Typically the common data definitions consist of:
- Names and descriptions for concepts described by the data.
- Relationships between these concepts.
- Classifications of the concepts to indicate how they are used.
- Definitions of the valid data values for specific concepts and associated governance rules.
- Preferred logical and physical data formats for storing data about these concepts.
The common data definitions are managed in a metadata catalog and are grouped into subject areas. The core definitions that cover the meaning of data are described in one or more glossaries.These are augmented by valid values, reference data and quality rules.
Governance classifications may be added to these definitions which in turn link to governance requirements. This determines how data that is linked to these common definitions should be governed.
Tools used by the organization to, for example, create new data stores, data visualizations, or APIs, or analytics models are pre-populated with concrete data definitions by automated tool bridges. Each tool bridge extracts the relevant definitions from the metadata catalog, generates the concrete definitions and loads them into the tool. Where possible, these definitions include tags that link the definitions back to the common data definitions.
When the new IT capability is deployed to test and production environments, the tool typically produces a packaged version of the concrete definitions with their tags that point to the metadata. The dev-ops pipeline that deploys the artifact reads the tags and ensures that any specific governance requirements for the specific type of data that is being used are met.
Once the new capability is running, the IT infrastructure that is supporting it can be using the tags, and related metadata deployed to the production environment to manage the governance related to the capability, and, where the capability is also using metadata directly, to drive the function and data delivered to its consumer.
Figure 1 summarizes this process for using these common definitions.
Figure 1: process for using common data definitions
The four boxes in figure 1 show the activity around managing the common definitions and below them are the tools and processes using them. Typically all 4 activities are running continually as the scope of the common definitions typically starts small and expands as new projects consume them.
The harvesting activity is locating and extracting content for the common definitions from existing sources. These may be definitions created by the organization for previous projects or definitions from external sources. They need to be validated and and transformed so they can be injected into the catalog used to manage the definitions.
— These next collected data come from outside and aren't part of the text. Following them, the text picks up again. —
-- ==== Sys2Proof/Machine/Port.lean ====
section
/-! DEFINITION. Machine/Port.lean: the Memory Port (Chapter 8): presenting and checking a request, arbitration,
grants, acceptance by the bus, responses, timeouts and the quiet interval. -/

namespace Sys2Proof.Machine

/-! ## Answers -/

/-- An abort of a preparation goes on after each answer, as far as it can (R153). -/
def State.afterAnswer (s : State) : State :=
  if s.eng.state == .preparing && s.eng.aborting && !s.eng.resetPending then s.prepareAbortEnd else s

/-- The port hands an answer to a requester, whose request `rq` has become none (R171, R172). -/
def State.answer (s : State) (r : Requester) (rq : Request) (a : Answer) : State :=
  match r with
  | .loader => (s.loaderAnswer a).afterAnswer
  | .writer => (s.writerAnswer rq.addr a).afterAnswer
  | .engine => (s.engineAnswer a).afterAnswer

/-! ## The window check (R169) -/

/-- The request passes the window check: all its bytes lie in the window, while one is in force. -/
def State.windowPasses (s : State) (rq : Request) : Bool :=
  match s.port.window with
  | some w => w.holds rq.addr.toNat rq.len
  | none => true

/-- A request presented: it waits for a grant, or is answered OUTSIDE_WINDOW at once. -/
def State.present (s : State) (r : Requester) (rq : Request) : State :=
  if s.windowPasses rq then { s with port := s.port.setRequest r (.waiting rq) }
  else s.answer r rq .outsideWindow

/-! ## What each requester presents (R29, R30, Table 8-2) -/

/-- The Loader issues the access it chooses: the rotation goes on from the lane after it. A cue read with
the sequence counter at its limit is not issued and faults the lane (R30). -/
def State.presentLane (s : State) (i : LaneId) (k : LaneAccessKind) : State :=
  let l := s.lane i
  if k = .cue ∧ l.seqCounter = BitVec.allOnes 32 then s.laneFault i .sequenceLimit l.current
  else
    let t := l.accessRequest k
    let s := { s with loader := { s.loader with nextLane := i + 1, access := some { lane := i, kind := k, segment := t.1 } } }
    s.present .loader t.2

def State.presentLoader (s : State) : State :=
  if s.loaderWorks then
    match s.chosenAccess with
    | some (i, k) => s.presentLane i k
    | none => s
  else s

def State.presentWriter (s : State) : State :=
  if s.writerWorks then
    match s.writerWants with
    | some (rq, task) => State.present { s with wr := { s.wr with task := task } } .writer rq
    | none => s
  else s

def State.presentEngine (s : State) : State :=
  match s.engineWants with
  | some rq => s.present .engine rq
  | none => s

/-- A requester may present: its last request has been answered, and no engine reset is pending (R168,
R176). -/
def State.mayPresent (s : State) (r : Requester) : Bool := (s.port.request r).isNone && !s.eng.resetPending

def State.presentRequest (s : State) (r : Requester) : State :=
  if s.mayPresent r then
    match r with
    | .loader => s.presentLoader
    | .writer => s.presentWriter
    | .engine => s.presentEngine
  else s

/-! ## Arbitration (R170, R171) -/

/-- The requester granted next, for a result queue of `items` items. -/
def Port.choice (p : Port) (items : Nat) : Option Requester :=
  if p.engine.isWaiting then some .engine
  else if p.writer.isWaiting && decide (Config.busyResultQueue ≤ items) then some .writer
  else
    match p.loader.isWaiting, p.writer.isWaiting with
    | true, false => some .loader
    | false, true => some .writer
    | false, false => none
    | true, true =>
      match p.lastServed with
      | .writer => some .loader
      | .loader => some .writer

/-- Last served after a grant: a grant to Engine Control leaves it. -/
def Port.servedAfter (p : Port) : Requester → LastServed
  | .loader => .loader
  | .writer => .writer
  | .engine => p.lastServed

/-- A grant to a requester whose request waits (R171): it carries the issue number, which goes up, and holds
the request path from the grant time on. -/
def Port.grant (p : Port) (r : Requester) (rq : Request) (time : Nat) : Port :=
  { (p.setRequest r (.outstanding rq (p.issue r) time)).setIssue r (p.issue r + 1) with
    path := some r, lastServed := p.servedAfter r }

/-- The arbiter can make a grant: the path is free, no quiet interval runs (R177), no reset is pending
(R176). -/
def State.mayGrant (s : State) : Bool :=
  s.port.path.isNone && s.port.quiet.isNone && !s.eng.resetPending

/-- The arbiter's grant at a reading of the reference clock. -/
def State.takeGrant (s : State) (reading : Nat) : State :=
  if s.mayGrant then
    match s.port.choice s.wr.queue.length with
    | some r =>
      match s.port.request r with
      | .waiting rq => State.setClock { s with port := s.port.grant r rq (s.clockAt reading) } reading
      | .none => s
      | .outstanding _ _ _ => s
    | none => s
  else s

/-- The bus has accepted the request on the path (R171). -/
def State.takeAccept (s : State) : State := { s with port := { s.port with path := none } }

/-! ## Ends of transactions (R172, R173, R177) -/

/-- The transaction of a requester ends: its request becomes none, and a path it still holds is free. -/
def Port.ended (p : Port) (r : Requester) : Port :=
  { p.setRequest r .none with path := if p.path = some r then none else p.path }

def responseAnswer (okay : Bool) (data : BusData) : Answer := if okay then .okay data else .error

/-- A response (R172): matched by requester and issue number it ends the transaction; else, and in the quiet
interval (R177), it is discarded. -/
def State.takeResponse (s : State) (r : Requester) (issue : Byte) (okay : Bool) (data : BusData) : State :=
  match s.port.quiet, s.port.request r with
  | none, .outstanding rq n _ =>
    if n = issue then State.answer { s with port := s.port.ended r } r rq (responseAnswer okay data) else s
  | _, _ => s

/-- A timeout (R173): 40 microseconds after the grant the transaction ends and the requester is answered
ERROR. -/
def State.takeTimeout (s : State) (r : Requester) (reading : Nat) : State :=
  match s.port.request r with
  | .outstanding rq _ granted =>
    if granted + Config.fortyMicroseconds ≤ s.clockAt reading then
      State.answer (State.setClock { s with port := s.port.ended r } reading) r rq .error
    else s
  | .none => s
  | .waiting _ => s

/-- The quiet interval has lasted 40 microseconds (R177). -/
def State.takeQuietEnd (s : State) (reading : Nat) : State :=
  match s.port.quiet with
  | some since =>
    if since + Config.fortyMicroseconds ≤ s.clockAt reading then
      State.setClock { s with port := { s.port with quiet := none } } reading
    else s
  | none => s

/-! ## Commands -/

/-- REQUEST_PRESENT (R169). -/
def execRequestPresent (r : Requester) (s : State) : Host.Outcome State Fault Refusal := act s fun s => s.presentRequest r

/-- GRANT (R170, R171). -/
def execGrant (reading : Nat) (s : State) : Host.Outcome State Fault Refusal := act s fun s => s.takeGrant reading

/-- BUS_ACCEPT (R171). -/
def execBusAccept (s : State) : Host.Outcome State Fault Refusal := act s State.takeAccept

/-- RESPONSE (R172). -/
def execResponse (r : Requester) (issue : Byte) (okay : Bool) (data : BusData) (s : State) :
    Host.Outcome State Fault Refusal := act s fun s => s.takeResponse r issue okay data

/-- TIMEOUT (R173). -/
def execTimeout (r : Requester) (reading : Nat) (s : State) : Host.Outcome State Fault Refusal :=
  act s fun s => s.takeTimeout r reading

/-- QUIET_INTERVAL_END (R177). -/
def execQuietIntervalEnd (reading : Nat) (s : State) : Host.Outcome State Fault Refusal :=
  act s fun s => s.takeQuietEnd reading

end Sys2Proof.Machine
end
The managing activity describes the efforts of the subject matter experts to import, create and maintain the common definitions in a catalog. Typically the common definitions are organized into subject areas (topics) and the appropriate subject matter experts are assigned to each subject area.
The consuming activity is where the common definitions are transformed and made available in tools that are being used to build or maintain new capability.
The delivering value activity is where the common definitions are beign used to deliver business function and governance in the production systems.